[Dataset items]
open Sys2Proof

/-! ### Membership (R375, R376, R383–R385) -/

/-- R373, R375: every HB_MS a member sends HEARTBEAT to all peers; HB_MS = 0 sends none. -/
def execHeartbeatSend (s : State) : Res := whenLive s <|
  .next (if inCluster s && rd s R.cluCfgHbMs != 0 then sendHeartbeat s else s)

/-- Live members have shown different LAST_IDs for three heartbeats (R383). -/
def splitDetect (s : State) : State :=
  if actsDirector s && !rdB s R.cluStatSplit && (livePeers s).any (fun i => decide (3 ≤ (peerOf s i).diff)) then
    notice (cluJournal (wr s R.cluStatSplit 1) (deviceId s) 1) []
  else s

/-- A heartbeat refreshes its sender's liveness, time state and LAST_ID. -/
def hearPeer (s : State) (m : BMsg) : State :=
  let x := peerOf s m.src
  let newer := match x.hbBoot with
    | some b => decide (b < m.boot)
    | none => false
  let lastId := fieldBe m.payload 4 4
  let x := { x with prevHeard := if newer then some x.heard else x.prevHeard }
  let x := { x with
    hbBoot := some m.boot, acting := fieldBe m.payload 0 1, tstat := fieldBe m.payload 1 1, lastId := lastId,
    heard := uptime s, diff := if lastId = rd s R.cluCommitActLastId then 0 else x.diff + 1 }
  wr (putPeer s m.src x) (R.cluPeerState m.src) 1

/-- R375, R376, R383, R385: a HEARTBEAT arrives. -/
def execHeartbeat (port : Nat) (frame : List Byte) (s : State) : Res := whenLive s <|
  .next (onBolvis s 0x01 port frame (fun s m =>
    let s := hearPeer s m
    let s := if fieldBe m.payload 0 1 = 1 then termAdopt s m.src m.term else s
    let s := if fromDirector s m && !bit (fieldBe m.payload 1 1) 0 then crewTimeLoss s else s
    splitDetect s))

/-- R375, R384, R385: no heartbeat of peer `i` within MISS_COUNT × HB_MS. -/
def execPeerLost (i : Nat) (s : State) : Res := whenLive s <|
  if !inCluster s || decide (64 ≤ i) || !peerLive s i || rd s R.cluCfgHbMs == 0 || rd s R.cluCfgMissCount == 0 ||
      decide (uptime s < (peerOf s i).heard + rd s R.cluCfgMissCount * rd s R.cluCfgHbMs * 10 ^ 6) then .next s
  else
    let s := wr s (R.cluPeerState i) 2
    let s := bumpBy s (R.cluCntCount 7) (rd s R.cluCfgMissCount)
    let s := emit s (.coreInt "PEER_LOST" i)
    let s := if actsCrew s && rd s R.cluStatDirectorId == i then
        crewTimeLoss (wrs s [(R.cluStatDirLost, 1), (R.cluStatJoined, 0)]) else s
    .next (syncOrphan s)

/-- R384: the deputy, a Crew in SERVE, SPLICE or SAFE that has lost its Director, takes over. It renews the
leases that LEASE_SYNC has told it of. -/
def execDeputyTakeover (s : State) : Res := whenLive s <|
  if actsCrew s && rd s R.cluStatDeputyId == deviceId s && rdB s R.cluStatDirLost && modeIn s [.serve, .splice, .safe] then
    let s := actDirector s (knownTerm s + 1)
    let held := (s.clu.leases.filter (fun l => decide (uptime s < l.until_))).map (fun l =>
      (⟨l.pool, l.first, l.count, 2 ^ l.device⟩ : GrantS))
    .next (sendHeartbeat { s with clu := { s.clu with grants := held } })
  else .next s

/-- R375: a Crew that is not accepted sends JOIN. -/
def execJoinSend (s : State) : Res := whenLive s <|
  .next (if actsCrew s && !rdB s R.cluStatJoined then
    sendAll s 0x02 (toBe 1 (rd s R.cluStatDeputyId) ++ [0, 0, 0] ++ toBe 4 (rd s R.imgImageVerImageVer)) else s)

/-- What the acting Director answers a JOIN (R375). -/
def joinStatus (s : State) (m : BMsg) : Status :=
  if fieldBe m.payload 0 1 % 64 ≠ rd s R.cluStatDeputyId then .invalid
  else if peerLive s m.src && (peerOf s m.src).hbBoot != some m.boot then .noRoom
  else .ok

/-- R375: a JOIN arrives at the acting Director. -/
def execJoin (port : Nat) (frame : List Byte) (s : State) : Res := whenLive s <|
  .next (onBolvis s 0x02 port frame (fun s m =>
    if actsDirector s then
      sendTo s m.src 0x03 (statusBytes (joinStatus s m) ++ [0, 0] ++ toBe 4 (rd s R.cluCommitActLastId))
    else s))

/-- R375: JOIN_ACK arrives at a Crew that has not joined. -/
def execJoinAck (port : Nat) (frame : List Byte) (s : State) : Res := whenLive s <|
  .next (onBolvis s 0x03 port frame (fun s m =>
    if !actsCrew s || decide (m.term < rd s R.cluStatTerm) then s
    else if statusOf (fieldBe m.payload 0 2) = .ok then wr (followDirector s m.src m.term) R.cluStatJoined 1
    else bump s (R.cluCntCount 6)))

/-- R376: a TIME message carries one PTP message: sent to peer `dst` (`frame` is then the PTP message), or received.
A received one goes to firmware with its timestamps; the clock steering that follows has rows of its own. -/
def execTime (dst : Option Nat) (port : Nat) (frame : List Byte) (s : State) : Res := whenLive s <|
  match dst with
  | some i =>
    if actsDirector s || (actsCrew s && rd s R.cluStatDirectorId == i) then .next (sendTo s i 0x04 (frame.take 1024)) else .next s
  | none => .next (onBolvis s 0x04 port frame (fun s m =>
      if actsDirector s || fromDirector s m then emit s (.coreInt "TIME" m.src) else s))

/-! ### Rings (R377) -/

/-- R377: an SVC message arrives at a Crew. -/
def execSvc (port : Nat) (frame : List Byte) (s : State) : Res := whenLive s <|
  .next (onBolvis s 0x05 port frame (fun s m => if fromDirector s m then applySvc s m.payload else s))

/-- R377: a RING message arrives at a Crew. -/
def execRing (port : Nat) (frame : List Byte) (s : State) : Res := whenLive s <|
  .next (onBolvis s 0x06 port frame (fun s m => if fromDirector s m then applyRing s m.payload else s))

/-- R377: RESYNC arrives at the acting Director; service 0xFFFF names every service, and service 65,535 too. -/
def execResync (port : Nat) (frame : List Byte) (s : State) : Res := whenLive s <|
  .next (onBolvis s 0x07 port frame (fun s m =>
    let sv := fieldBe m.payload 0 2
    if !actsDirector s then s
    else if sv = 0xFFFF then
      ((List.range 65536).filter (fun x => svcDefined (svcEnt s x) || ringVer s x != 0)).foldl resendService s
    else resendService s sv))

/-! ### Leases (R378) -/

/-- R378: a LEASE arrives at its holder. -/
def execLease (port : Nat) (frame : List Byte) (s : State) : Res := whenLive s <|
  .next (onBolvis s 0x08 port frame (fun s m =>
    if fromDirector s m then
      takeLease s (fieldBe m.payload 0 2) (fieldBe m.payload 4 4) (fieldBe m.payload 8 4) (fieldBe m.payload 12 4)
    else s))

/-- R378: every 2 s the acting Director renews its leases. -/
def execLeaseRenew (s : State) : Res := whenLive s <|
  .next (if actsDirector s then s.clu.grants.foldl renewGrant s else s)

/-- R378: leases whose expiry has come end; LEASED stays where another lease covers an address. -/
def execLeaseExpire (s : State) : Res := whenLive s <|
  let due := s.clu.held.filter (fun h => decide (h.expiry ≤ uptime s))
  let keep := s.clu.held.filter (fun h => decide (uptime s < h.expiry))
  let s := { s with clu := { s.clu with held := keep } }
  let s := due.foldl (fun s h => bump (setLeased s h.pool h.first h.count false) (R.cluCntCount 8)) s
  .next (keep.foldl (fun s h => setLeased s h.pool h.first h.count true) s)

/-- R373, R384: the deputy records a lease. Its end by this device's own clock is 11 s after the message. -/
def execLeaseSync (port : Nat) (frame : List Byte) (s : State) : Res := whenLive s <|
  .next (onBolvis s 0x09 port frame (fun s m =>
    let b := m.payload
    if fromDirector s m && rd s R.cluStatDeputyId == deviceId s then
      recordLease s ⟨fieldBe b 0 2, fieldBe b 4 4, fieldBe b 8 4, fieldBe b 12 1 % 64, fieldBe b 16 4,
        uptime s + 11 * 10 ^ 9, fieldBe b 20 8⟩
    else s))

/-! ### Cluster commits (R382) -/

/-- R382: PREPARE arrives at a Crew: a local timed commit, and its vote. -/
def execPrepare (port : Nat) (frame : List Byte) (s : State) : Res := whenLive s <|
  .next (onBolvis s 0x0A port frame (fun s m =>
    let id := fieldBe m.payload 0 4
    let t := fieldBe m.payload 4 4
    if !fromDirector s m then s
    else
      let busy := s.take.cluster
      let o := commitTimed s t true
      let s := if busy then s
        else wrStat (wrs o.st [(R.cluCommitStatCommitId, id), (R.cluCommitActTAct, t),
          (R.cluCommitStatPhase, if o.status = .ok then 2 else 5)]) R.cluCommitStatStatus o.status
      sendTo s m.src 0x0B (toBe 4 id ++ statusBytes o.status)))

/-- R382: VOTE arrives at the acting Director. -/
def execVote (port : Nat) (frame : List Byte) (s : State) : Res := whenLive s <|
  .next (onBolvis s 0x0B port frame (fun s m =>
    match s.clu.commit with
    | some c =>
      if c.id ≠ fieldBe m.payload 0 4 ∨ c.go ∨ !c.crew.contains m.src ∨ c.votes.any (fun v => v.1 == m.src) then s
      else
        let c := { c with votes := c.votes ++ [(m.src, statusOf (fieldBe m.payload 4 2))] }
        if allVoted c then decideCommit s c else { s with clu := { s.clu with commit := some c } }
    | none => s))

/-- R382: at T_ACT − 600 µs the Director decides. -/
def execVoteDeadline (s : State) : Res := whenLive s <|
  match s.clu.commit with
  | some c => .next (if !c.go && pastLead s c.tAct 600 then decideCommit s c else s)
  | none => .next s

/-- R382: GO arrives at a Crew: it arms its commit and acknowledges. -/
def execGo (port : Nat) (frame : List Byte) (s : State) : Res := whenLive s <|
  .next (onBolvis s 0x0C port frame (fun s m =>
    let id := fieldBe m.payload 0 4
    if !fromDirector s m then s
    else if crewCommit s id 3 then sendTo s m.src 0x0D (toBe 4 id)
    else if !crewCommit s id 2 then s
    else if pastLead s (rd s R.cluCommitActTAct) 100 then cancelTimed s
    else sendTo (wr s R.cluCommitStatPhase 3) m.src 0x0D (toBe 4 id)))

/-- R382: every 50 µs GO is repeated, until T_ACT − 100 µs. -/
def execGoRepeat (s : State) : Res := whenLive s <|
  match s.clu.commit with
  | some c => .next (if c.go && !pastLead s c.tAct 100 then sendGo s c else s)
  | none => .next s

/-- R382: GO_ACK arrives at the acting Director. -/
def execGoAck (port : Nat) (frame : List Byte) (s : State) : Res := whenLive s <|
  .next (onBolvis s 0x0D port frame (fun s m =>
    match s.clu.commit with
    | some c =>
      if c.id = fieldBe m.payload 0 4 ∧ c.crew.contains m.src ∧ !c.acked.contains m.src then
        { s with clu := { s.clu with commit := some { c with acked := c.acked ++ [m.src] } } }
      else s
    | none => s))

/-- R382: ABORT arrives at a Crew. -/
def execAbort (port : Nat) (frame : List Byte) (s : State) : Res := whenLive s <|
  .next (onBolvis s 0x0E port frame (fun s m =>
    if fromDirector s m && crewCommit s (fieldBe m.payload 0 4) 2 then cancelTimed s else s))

* * *

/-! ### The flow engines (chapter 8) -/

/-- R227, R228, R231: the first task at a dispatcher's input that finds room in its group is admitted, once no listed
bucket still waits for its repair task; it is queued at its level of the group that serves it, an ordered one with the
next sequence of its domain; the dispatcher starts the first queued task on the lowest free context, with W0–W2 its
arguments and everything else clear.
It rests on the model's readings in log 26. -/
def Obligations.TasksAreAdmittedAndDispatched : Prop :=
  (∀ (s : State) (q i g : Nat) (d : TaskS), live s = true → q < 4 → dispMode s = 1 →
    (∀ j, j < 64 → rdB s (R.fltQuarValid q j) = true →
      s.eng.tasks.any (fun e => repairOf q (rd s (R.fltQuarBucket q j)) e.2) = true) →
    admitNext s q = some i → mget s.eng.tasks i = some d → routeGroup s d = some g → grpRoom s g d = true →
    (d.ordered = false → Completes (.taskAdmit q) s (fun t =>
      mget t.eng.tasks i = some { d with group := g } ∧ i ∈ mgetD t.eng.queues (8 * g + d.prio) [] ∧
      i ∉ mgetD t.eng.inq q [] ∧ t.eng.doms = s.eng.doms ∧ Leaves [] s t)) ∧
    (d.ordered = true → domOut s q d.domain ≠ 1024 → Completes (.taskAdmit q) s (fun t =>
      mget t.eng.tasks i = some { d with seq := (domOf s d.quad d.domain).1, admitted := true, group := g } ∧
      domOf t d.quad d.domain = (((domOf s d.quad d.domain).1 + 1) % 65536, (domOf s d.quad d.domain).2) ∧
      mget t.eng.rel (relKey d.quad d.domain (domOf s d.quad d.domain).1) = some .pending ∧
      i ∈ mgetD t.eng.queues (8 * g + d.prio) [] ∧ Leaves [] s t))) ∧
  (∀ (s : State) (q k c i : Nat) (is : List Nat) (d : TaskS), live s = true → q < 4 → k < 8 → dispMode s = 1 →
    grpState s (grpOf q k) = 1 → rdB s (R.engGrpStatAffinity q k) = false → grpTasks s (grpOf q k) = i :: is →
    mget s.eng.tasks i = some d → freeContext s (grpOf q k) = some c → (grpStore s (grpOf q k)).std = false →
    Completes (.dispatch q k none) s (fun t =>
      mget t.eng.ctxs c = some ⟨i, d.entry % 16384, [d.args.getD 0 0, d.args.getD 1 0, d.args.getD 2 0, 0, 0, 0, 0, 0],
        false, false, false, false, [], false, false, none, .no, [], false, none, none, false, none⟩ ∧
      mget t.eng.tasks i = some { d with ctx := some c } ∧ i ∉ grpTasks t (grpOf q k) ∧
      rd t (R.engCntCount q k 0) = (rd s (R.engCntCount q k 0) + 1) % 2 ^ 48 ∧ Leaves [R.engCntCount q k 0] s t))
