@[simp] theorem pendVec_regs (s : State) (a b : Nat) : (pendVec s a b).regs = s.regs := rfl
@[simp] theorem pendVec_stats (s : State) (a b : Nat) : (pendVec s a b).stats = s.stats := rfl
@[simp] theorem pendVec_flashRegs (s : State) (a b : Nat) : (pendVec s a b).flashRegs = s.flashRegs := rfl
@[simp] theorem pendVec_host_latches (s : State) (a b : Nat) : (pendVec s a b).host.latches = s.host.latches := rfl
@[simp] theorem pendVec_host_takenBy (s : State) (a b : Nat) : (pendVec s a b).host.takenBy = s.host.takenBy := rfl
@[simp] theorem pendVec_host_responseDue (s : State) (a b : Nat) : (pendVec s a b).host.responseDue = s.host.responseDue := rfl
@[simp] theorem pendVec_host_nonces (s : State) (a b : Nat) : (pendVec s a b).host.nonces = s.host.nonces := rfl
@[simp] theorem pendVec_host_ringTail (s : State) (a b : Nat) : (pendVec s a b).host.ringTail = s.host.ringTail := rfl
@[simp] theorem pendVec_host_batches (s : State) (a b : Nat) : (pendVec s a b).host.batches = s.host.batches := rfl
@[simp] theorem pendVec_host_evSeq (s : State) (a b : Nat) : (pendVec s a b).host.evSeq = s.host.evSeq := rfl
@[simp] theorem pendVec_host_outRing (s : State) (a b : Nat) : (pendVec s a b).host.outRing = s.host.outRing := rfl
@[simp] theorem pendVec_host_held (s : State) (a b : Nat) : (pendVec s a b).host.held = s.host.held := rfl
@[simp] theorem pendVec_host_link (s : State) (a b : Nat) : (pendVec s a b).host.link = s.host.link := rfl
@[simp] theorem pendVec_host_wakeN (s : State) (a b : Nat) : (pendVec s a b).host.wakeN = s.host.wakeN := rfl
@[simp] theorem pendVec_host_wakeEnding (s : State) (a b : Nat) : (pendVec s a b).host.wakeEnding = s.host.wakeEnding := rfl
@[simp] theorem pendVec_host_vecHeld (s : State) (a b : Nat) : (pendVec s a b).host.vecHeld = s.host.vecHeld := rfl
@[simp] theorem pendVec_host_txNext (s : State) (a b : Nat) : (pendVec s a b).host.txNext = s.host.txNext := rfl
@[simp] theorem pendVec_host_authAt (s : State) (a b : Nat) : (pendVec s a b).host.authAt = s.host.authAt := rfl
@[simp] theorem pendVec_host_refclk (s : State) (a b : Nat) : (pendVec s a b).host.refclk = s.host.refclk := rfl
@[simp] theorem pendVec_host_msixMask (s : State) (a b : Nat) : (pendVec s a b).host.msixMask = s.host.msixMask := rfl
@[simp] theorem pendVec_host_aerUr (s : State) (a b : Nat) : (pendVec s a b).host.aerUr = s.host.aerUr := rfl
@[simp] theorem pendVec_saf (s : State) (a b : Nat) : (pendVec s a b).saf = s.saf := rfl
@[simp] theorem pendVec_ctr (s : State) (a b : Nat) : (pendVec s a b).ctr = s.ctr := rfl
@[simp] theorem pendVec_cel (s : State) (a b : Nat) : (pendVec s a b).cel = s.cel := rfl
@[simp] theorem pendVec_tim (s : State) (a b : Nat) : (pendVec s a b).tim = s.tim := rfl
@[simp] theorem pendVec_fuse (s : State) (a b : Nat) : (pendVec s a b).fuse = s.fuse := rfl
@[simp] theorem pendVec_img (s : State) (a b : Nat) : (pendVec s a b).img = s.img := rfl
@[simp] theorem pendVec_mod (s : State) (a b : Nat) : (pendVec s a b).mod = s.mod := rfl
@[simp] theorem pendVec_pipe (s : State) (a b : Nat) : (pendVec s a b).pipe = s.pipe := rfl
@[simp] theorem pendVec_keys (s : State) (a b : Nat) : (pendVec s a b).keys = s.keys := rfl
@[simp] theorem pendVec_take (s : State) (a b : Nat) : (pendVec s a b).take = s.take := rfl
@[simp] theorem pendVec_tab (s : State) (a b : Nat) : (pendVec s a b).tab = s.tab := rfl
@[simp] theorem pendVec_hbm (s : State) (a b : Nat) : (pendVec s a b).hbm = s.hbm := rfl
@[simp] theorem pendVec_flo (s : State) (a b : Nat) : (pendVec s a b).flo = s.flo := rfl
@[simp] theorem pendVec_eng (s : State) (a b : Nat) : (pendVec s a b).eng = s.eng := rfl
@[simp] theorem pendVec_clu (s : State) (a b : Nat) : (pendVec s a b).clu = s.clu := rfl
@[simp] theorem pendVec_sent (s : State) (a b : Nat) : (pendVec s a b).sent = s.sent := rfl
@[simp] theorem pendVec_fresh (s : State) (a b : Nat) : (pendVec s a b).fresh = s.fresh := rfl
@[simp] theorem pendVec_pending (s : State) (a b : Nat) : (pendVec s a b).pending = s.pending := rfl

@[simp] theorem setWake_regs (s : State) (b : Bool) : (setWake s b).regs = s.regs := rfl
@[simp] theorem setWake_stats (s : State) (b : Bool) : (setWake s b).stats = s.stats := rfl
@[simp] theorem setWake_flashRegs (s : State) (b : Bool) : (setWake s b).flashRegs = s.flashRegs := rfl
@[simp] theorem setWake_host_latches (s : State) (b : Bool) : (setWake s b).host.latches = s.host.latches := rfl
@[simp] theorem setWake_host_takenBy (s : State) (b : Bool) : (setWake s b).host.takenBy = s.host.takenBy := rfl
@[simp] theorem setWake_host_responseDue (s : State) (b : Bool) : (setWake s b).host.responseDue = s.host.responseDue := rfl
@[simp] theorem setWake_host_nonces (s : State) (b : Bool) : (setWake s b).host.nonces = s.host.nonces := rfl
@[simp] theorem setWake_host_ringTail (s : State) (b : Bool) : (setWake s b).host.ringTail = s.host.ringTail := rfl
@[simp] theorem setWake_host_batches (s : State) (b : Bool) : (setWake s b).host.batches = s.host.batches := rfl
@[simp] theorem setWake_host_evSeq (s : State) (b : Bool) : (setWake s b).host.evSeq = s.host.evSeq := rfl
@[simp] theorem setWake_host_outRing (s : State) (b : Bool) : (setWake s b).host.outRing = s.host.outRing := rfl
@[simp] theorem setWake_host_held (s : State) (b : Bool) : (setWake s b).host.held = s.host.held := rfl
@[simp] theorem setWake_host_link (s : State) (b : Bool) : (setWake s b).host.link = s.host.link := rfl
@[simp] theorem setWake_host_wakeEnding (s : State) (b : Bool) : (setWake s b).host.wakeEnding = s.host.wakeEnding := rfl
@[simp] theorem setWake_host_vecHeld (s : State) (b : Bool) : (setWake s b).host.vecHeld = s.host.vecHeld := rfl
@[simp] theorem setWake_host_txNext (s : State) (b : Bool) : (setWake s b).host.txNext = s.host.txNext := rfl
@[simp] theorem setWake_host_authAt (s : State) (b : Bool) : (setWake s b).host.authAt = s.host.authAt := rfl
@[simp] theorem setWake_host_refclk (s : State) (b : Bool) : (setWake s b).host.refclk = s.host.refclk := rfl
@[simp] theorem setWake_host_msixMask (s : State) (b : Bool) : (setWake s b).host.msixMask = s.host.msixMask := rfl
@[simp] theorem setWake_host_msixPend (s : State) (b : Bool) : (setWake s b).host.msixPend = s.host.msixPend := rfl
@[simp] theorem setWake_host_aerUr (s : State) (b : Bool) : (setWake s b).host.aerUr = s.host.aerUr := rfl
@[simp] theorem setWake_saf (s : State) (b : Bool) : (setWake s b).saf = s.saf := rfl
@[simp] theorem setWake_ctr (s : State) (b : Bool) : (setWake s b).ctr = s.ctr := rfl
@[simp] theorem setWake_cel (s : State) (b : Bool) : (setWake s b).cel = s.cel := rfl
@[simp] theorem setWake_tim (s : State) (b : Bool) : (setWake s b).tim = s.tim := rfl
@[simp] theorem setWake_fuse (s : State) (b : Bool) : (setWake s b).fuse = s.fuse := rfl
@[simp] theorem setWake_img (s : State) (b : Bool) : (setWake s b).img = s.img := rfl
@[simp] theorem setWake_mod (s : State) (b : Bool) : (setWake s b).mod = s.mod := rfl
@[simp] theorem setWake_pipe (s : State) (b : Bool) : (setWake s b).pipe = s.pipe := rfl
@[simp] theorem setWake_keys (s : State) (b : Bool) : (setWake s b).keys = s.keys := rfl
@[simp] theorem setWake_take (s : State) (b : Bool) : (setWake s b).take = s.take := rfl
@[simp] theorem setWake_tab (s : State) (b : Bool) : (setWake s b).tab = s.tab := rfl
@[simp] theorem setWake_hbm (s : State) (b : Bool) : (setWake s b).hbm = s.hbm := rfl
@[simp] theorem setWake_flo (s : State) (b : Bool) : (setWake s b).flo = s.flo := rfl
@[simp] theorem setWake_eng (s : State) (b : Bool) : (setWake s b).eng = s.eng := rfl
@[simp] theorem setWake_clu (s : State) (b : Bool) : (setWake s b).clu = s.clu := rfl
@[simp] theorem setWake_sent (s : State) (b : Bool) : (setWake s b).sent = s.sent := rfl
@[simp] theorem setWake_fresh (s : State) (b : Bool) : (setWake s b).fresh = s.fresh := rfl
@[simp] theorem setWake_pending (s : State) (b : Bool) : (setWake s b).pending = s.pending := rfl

*What you are asked to do*: Among the entries above, the line containing "applyRing s m.payload else s))", the line containing "else if sv = 0xFFFF then", and all lines between them are to be restated word for word; nothing else belongs in the reply.

*Result for this task*:
  .next (onBolvis s 0x06 port frame (fun s m => if fromDirector s m then applyRing s m.payload else s))

/-- R377: RESYNC arrives at the acting Director; service 0xFFFF names every service, and service 65,535 too. -/
def execResync (port : Nat) (frame : List Byte) (s : State) : Res := whenLive s <|
  .next (onBolvis s 0x07 port frame (fun s m =>
    let sv := fieldBe m.payload 0 2
    if !actsDirector s then s
    else if sv = 0xFFFF then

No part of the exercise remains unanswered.